Let's say you were writing an e-mail to a friend about someone you were dating—a very frank and explicit e-mail, brutally listing all their flaws, as well as the things you like about them. Then you accidentally send the e-mail to the person in question. Such a gaffe would very likely be a deal-breaker, but there's a chance you could salvage the situation—by quite simply owning what you said instead of trying to desperately backpedal. It might be hard for you diplomatic Libras to claim your harshest words and feelings, but demonstrating that you can be that honest and real can only work in your favor. If you find yourself in such a situation, try it—it's not as if you have anything to lose.

Scorpio (Oct. 23-Nov. 21)

Scorpios abide by their own set of personalized ethics that don't always perfectly coincide with those popular in modern society. I don't think there's any stopping you from pursuing these activities you so conveniently rationalize as "harmless" (or nearly so), even if they're sketchy. That's fine. Just do everyone else a favor and keep them secret. If you reveal your questionable behaviors, you put other people in the touchy spot of having to be tacit accomplices to whatever you're up to, or having to call you on it. Better to eat your cake in secret, then hide the crumbs.

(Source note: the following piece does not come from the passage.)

-- ==== Sys2Proof/Machine/Dispatch.lean ====
section
/-! DEFINITION. The dispatcher: one arm for each constructor of the instruction type, each a direct
call of the meaning that the instruction or event has. -/

namespace Sys2Proof.Machine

Sagittarius (Nov. 22-Dec. 21)

Perfectly lovely people are still occasionally capable of doing perfectly abominable things when they're under stress. In such circumstances, I'm not suggesting you ought to issue them a free pass, but an isolated incident of bad behavior should probably be met with compassion rather than judgment. Patterns, even emerging ones, should be addressed directly, but the best way to deal with a freak-out is to simply be supportive and help everyone move on. That, my dear, is what friends are for. This week, don't be judge and jury, parent, or critic. Just be a friend.


Capricorn (Dec. 22-Jan. 19)

What you're up to is a lot like raking dry leaves on a very windy day. Much of your labor is erased by the gusts scattering the piles you've meticulously made. How frustrating! You can of course continue to slog away at the task; given your persistence and determination, you will eventually get it done. But ask yourself: Is this really something that has to be finished today? I know you're leery of excuses to procrastinate, but sometimes, in the name of efficiency and actually accomplishing your goals, your best bet is to put off a task until you can accomplish it without the very elements fighting against you.

Aquarius (Jan. 20-Feb. 18)

Having an opinion is a fine thing (and it's not as though I could stop you). However, sometimes it crosses over into being judgmental, which isn't something likely to bring you joy or do anyone any good. It's perfectly fine to steer clear of an aspect of someone's life that you're not crazy about, but shunning or condemning them for it is just generally a bad idea. Instead, focus on the positive things you enjoy, and change the subject rather than harp on your push-button topics, if you want to avoid pointless unproductive conflict and stress this week—and I can't imagine why you wouldn't.

Pisces (Feb. 19-March 20)

Symbols are just that: symbols. Invest them with too much meaning and they could obscure the truth of whatever they're supposed to represent. Is a marriage a ring, for example? A ring doesn't make someone less likely to cheat or more likely to be a good partner. Whether or not someone wears your ring might or might not have meaning; instead of getting too caught up on one little thing, take a look at the broader issues behind the symbol you're quietly obsessing about. If things seem sweet otherwise, I'd suggest letting go of this particular symbol; it's ultimately irrelevant.